Это было явно не то, что Вера надеялась услышать.

– Вы рассказываете мне не все, – укоризненно сказала Вера. Тонкая морщинка прорезала ее высокий лоб. – Вам, право же, не стоит меня расстраивать. Вы умеете воздействовать на людей, транслировать им свои идеи. Как вы делаете это?

– Для начала, надо очень хорошо знать, о чем говоришь, – Саша сконцентрировалась на том, чтоб ответить как можно полнее и правильнее; на лбу от усилия выступила испарина. – Важно при этом опираться на то, что слушатели уже знали раньше. Находить понятные слова и верные интонации для каждой аудитории, для любой ситуации. Со временем развивается интуиция, ты не то что управляешь народной массой… нет, она становится для тебя как море, ты можешь поймать волну и оседлать ее так, чтоб оказаться на гребне. Если не угадаешь с волной или просто не будет нужной – потонешь, и слова твои будут мертвы. Простите, я не могу объяснить лучше, это все очень прикладные вещи. Теорией я не владею, если она вообще существует.
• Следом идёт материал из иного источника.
-- ==== Sys2Proof/Machine/ArrayOps.lean ====
section
/-! DEFINITION. What the array unit's commands share (03): upsets on reads, the start of an ACW, units of queue items,
decoding of activations and weight blocks, plane loads, one vector, drains. -/

namespace Sys2Proof.Machine

/-! ### Upsets on reads (06 R140, R141, 07 R165, 03 R73) -/

/-- Uncorrectable codewords, of a slice and a page each, on a read of tile `t`: a step it serves ends without rerun (15 Table 15.1). -/
def Dev.uncorrRead (d : Dev) (t : Nat) (ps : List (Nat × Nat)) : Dev × Bool :=
  let d := ps.foldl (fun d p => d.uncorrectable p.1 p.2) d
  match d.inStep t with
  | some r => (d.stepFail r, true)
  | none => (d, false)

/-- Reads `len` bytes through AG `n` for a unit of the tile; none when the unit waits or its step was ended. -/
def Dev.unitRead (d : Dev) (t n len : Nat) (array : Bool) : Dev × Option (List Byte) :=
  let o := d.agRead t n len array
  let (d1, stop1) := match o.parity with | some w => o.d.parityRead t w | none => (o.d, false)
  let (d2, stop2) := if stop1 || o.uncorr.isEmpty then (d1, stop1) else d1.uncorrRead t o.uncorr
  (d2, if stop2 then none else o.data)

/-- Writes one unit through AG `n`; none when it stopped, or when the merge of a partial word failed parity and the step was aborted, in
which case nothing is written (06 R133, R140). -/
def Dev.unitWrite (d : Dev) (t n : Nat) (bs : List Byte) (array : Bool) : Dev × Option (List Byte) :=
  let o := d.agWrite t n bs array
  match o.parity with
  | none => (o.d, o.data)
  | some w => match d.parityRead t w with
    | (d, true) => (d, none)
    | (d, false) => let o := d.agWrite t n bs array; (o.d, o.data)

/-- A plane or codebook parity error of array `j` (03 R73). -/
def Dev.planeParity (d : Dev) (t j : Nat) : Dev × Bool :=
  let d := d.modTile t fun x => x.modReg Reg.ARR_ERR fun v => setBit v (34 + j)
  match d.inStep t with
  | some r => (d.rerunError r t 1 j, true)
  | none => (d.recordTile t 1 1 St.PARITY_ERROR 0 j, false)

/-! ### The ACW queue (03 R58, R59) -/

/-- Changes the entry with an ID. -/
def Tile.modAcw (t : Tile) (id : Nat) (f : AcwEntry → AcwEntry) : Tile :=
  { t with acwQ := t.acwQ.map fun e => if e.id = id then f e else e }

/-- The entry with an ID. -/
def Tile.acwOf (t : Tile) (id : Nat) : Option AcwEntry := t.acwQ.find? fun e => decide (e.id = id)

/-- Planes a COMPUTE uses (03 R65): PSEL; the other one too when a fold has more than one pass, or when it is loaded for a following
ACW. -/
def Acw.planes (a : Acw) : List Bool :=
  if (if a.fold = 0 then a.loads else decide (a.passes > 1)) then [a.psel, !a.psel] else [a.psel]

/-- Two lists share a member. -/
def share {α : Type} [DecidableEq α] (l m : List α) : Bool := l.any fun x => m.contains x

/-- Units of an ACW: vectors of a COMPUTE, blocks of an XADD, outputs of a DRAIN, blocks of a WLOAD. -/
def Acw.total (a : Acw) : Nat :=
  if a.kind = kCOMPUTE then a.passes * a.rep
  else if a.kind = kDRAIN ∨ a.kind = kXADD then a.rep * a.na
  else if a.kind = kWLOAD then a.na
  else if a.kind = kCBLOAD then 1
  else 0

/-- Units whose adds are done. -/
def AcwEntry.entered (e : AcwEntry) : Nat := if e.added then e.prog + 1 else e.prog

/-- A COMPUTE or XADD has entered its last vector (03 R58). -/
def AcwEntry.enteredLast (e : AcwEntry) : Bool := e.done || decide (e.entered ≥ Acw.total e.acw)

/-- The last visit of row `row` by the `rep` vectors of a window whose rows repeat every `m`, from `base` (03 R57, R67). -/
def lastVisit (m base rep row : Nat) : Option Nat :=
  let i := (row % m + m - base % m) % m
  if i < rep then some (i + m * ((rep - 1 - i) / m)) else none

/-- The number of the last unit of an ACW that adds into row `row` of array `j`, or drains it (03 R57, R62, R63, R66, R67, R72). -/
def Acw.lastUnit (a : Acw) (j row : Nat) : Option Nat :=
  let pos := a.arrays.idxOf j
  if !a.arrays.contains j then none
  else if a.kind = kDRAIN ∨ a.kind = kXADD then
    if a.rowbase ≤ row ∧ row < a.rowbase + a.rep then some ((row - a.rowbase) * a.na + pos) else none
  else if a.kind ≠ kCOMPUTE then none
  else if a.fold = 0 then lastVisit (if a.quad then 32 else 128) a.rowbase a.rep row
  else if row < a.rowbase ∨ a.rowbase + a.rounds * a.rep ≤ row then none
  else
    let rnd := (row - a.rowbase) / a.rep
    if (if a.fold = 2 then pos = 0 else rnd * a.na + pos < a.nbn) then
      some (((rnd + 1) * a.krounds - 1) * a.rep + (row - a.rowbase) % a.rep)
    else none

/-- An ACW has still to add into row `row` of array `j`. -/
def AcwEntry.addsLeft (e : AcwEntry) (j row : Nat) : Bool :=
  !e.done && (Acw.kind e.acw == kCOMPUTE || Acw.kind e.acw == kXADD) &&
  match Acw.lastUnit e.acw j row with | some u => decide (e.entered ≤ u) | none => false

/-- An ACW has still to read row `row` of array `j` for a drain: a DRAIN that has not come to it, a COMPUTE that drains its rows
and has not sent the last output of it. -/
def AcwEntry.readsLeft (e : AcwEntry) (j row : Nat) : Bool :=
  !e.done && Acw.drains e.acw && match Acw.lastUnit e.acw j row with | some u => decide (e.prog ≤ u) | none => false

/-- The plane blocks an ACW loads in all (03 R65). -/
def Acw.blocksToLoad (a : Acw) : Nat :=
  if !a.loads then 0
  else if a.kind = kWLOAD ∨ a.fold ≠ 1 ∧ a.fold ≠ 2 then a.na
  else if a.fold = 1 then a.nbn * a.nbk
  else a.rounds * a.nbk

/-- Entry `b` has finished its loads that decode K4 (03 R58). -/
def AcwEntry.k4Loaded (b : AcwEntry) : Bool :=
  b.done || !(Acw.loads b.acw && Acw.wfmt b.acw == 10) || decide (b.loaded ≥ Acw.blocksToLoad b.acw)

/-- The conditions under which ACW `e` starts, behind the ACWs `pre` that started before it (03 R58). Two WLOADs of one plane of an
array keep their order, and a load that decodes K4 waits for earlier CBLOADs of its arrays (DEDUCED from R60, log 95). -/
def Acw.mayStart (pre : List AcwEntry) (a : Acw) : Bool :=
  let body (x : Acw) : Bool := x.kind == kCOMPUTE || x.kind == kXADD
  let shares (b : AcwEntry) : Bool := share (Acw.arrays b.acw) a.arrays
  (!a.fence || pre.isEmpty) &&
  (!(a.loads && a.wfmt == 10) || pre.all fun b => b.done || Acw.kind b.acw != kCBLOAD || !shares b) &&
  (if body a then
    ((pre.filter fun b => body b.acw).getLast?.all AcwEntry.enteredLast) &&
    (a.kind == kXADD || pre.all fun b => b.done || Acw.kind b.acw != kWLOAD || !shares b || !a.planes.contains (Acw.psel b.acw))
  else if a.kind = kWLOAD then
    pre.all fun b => b.done || !shares b ||
      !((Acw.kind b.acw == kCOMPUTE && !b.enteredLast && (Acw.planes b.acw).contains a.psel) ||
        (Acw.kind b.acw == kWLOAD && Acw.psel b.acw == a.psel))
  else if a.kind = kCBLOAD then pre.all AcwEntry.k4Loaded
  else true)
– Все хорошо, Саша, не волнуйтесь, – успокоила ее Вера. – Вы, верно, устали. Скоро вы сможете отдохнуть. Расскажите, что вам известно о ритуальных оргиях, проводимых Глебом Бокием?

– Оргии? – Саша не сразу вспомнила, что означает это слово и, вспомнив, не смогла сдержать улыбку. – Слухи ходили по городу, но сильно сомневаюсь, что они были на чем-то основаны. Не в восемнадцатом, по крайней мере. Знаете, сколько у ПетроЧК работы было в восемнадцатом? Бывало, за целый день в уборную отлучиться некогда. Какие тут оргии, ей-богу…

Вера улыбнулась.

– Саша, вы знаете, что вы красивы? Не сейчас, разумеется, но это временно. Я видела фотографию в личном деле. На казенных фотографиях люди редко выглядят хорошо, но даже там вы весьма интересны.

– Вы очень добры. Но я некрасива.

– О, вы просто многого не знаете о возможностях современной моды – и о себе. Ваша красота неброская, нуждающаяся в раскрытии. Если вы когда-нибудь позволите, я помогу вам подчеркнуть ее. Брови, прическа, макияж, подходящий фасон платья… мы можем сделать из вас женщину, которая всюду вызовет интерес. У вас будет такая яркая биография: драматические ошибки молодости – и искупление. Великие святые нередко выходят из великих же грешников. Вы так стремитесь перестроить весь жизненный уклад, а меж тем совсем не знаете жизни. Что вы видели, кроме притеснений и бесконечной борьбы? Вы еще не жили, вам надо только начинать. У меня последний вопрос к вам. Что произошло между вами и Андреем в Петрограде год назад?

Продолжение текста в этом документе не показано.